A few moments passed while she munched, then Osaragi paused to ask:
‘Are you a god, Mister? Did you come here to kill me?’
‘Huh?’ He was holding a phone to his ear, it rang but no one picked up.
‘The gods punish you if you do bad things…’ Osaragi echoed her grandmother’s words.
He was still waiting for whoever it was to pick up. ‘Sorry, but I’m a bad guy too.’
‘Oh…’ she replied, taking another big bite of the onigiri. It was obviously made of inferior quality rice, but one had to make do. ‘That’s too bad…’
‘What, you wanna die?’ He flicked the call off and slid the phone back into his pocket.
‘No…’ she said, quietly. No one had ever bothered to ask her such a personal question before. ‘But I don’t think I should be here.’
The man suddenly looked at her piercingly, as if seeing her for the first time. Then his face relaxed into a smile.
‘Wanna come with me then? There’s a place for people like us.’
Osaragi stared at him in shock.
‘But….you don’t even know me.’
He stuck a hand out. ‘The name’s Shishiba. Nice to meet you, Miss….?’
She stared at his hand, leaving him hanging, before finally going with a formal bow, like how her grandmother had taught her.
‘Osaragi. Nice to meet you, Shishiba-san.’
Shishiba blinked, then withdrew his hand without missing a beat.
‘As I was saying, the JAA can’t be any worse than those small timers you’re working for. For one, it’s actually legal. We work with the government. And the pay’s pretty good.’
Osaragi perked up at this. She stood up and brushed stray grains of rice off her dress. The other two onigiri could wait, she decided, putting them back into her pocket. There were more important things to discuss. Besides, those two didn’t have any mayo in them, there was less chance of getting food poisoning…
‘What about Boss Tanaka and the rest of them?’ she asked, slowly.

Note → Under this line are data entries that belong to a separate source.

/-- The transfer unit written, with nothing else taken but that the sender was heard. -/
theorem received_setTransfer {s : State} {f : StationField} (other : ownField s ≠ some f) (x : TransferUnit) :
    (settleMembership ((hearOnly f (frameStart s)).setTransfer x)).transfer = x
      ∧ OnlyHeard f (s.setTransfer (settleMembership ((hearOnly f (frameStart s)).setTransfer x)).transfer)
          (settleMembership ((hearOnly f (frameStart s)).setTransfer x)) := by
  obtain ⟨-, -, points, -⟩ := hearOnly_eq (s := frameStart s) (f := f) fun n hf => by simpa using other_of_ownField other n hf
  have written : (settleMembership ((hearOnly f (frameStart s)).setTransfer x)).transfer = x :=
    (received_silent ((takenFrame_hearOnly f _).trans (takenFrame_setTransfer _ _)) (by simp [actsOn])).1
  refine ⟨written, ?_⟩
  rw [written]
  have taken : TakenFrame (frameStart (s.setTransfer x)) ((hearOnly f (frameStart s)).setTransfer x) := by
    refine TakenFrame.trans (t := frameStart s) ?_ ((takenFrame_hearOnly f _).trans (takenFrame_setTransfer _ _))
    constructor <;> rfl
  exact received_onlyHeard (v := frameStart s) (s := s.setTransfer x) other taken (by simp) (by simp) rfl (by simp)
    (by simp [points]) (by simp) (by simp) (by simp)

/-- Settles O37: `takeRegion_transfer`, behind the hearing. -/
theorem regionQueryStartsOrWaitsOrDrops : Obligations.RegionQueryStartsOrWaitsOrDrops := by
  intro s gap f target w heard other fits
  obtain ⟨-, -, -, transfer⟩ := hearOnly_eq (s := frameStart s) (f := f) fun n hf => by simpa using other_of_ownField other n hf
  have seq : (hearOnly f (frameStart s)).seq = s.seq := by simp
  have named : (targetsSelf (hearOnly f (frameStart s)) target || target.val == 0) = true
      ↔ (target.val = 0 ∨ ∃ n : Station, s.cfg.self = some n ∧ numberOf n = target.val) := by
    rw [targetsSelf_heard, Bool.or_eq_true, beq_iff_eq, targetsSelf_iff, or_comm]
  by_cases asked : target.val = 0 ∨ ∃ n : Station, s.cfg.self = some n ∧ numberOf n = target.val
  · have taken := received_setTransfer other (takeRegion w (hearOnly f (frameStart s))).transfer
    rw [← takeRegion_eq] at taken
    obtain ⟨written, onlyHeard⟩ := taken
    obtain ⟨contexts, drops, refused, started, held⟩ := takeRegion_transfer w (hearOnly f (frameStart s))
    rw [seq, transfer] at refused started held
    rw [transfer] at contexts drops
    rw [← written] at contexts drops refused started held
    refine ⟨_, exec_query (heading := ⟨gap, f⟩) rfl fits heard other (if_pos (named.2 asked)), onlyHeard, contexts, drops, fun h => ?_,
      fun _ => ⟨fun h => ?_, started, fun synced valid busy => ?_⟩⟩
    · rcases asked with zero | ⟨n, self, number⟩
      · exact absurd zero h.1
      · exact absurd number (h.2 n self)
    · rw [refused h]
      exact ⟨rfl, rfl, rfl⟩
    · rw [held synced valid busy]
      exact ⟨rfl, rfl, rfl⟩
  · obtain ⟨written, onlyHeard⟩ := received_setTransfer other (hearOnly f (frameStart s)).transfer
    have kept : (settleMembership (hearOnly f (frameStart s))).transfer = s.transfer := by
      exact written.trans transfer
    refine ⟨_, exec_query (heading := ⟨gap, f⟩) rfl fits heard other (if_neg fun h => asked (named.1 h)), onlyHeard, by rw [kept], by rw [kept],
      fun _ => kept, fun h => absurd h asked⟩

He made an incredulous sound with his tongue. ‘Tch! Why are you concerned about those guys? Do you even know what you can do?’
Osaragi was silent, lost in doubt.
‘Tell you what,’ Shishiba said, speaking casually, as if he were talking to a friend about the weather. ‘Let’s get outta here. If they come after you, we’ll go kill ‘em together. Yeah?’
There was something about the sunlight shining through his blonde hair, his friendly, casual yet confident manner, his offer of a place for people like her…like us, he had said….was this man cursed like her? It all jolted her heart, making it beat excitedly, a feeling she had not felt in a long time.
What was that feeling, she wondered, as she followed him back to his car, buzzsaw in hand.
And as they sped off into the distance, she realised that it was hope.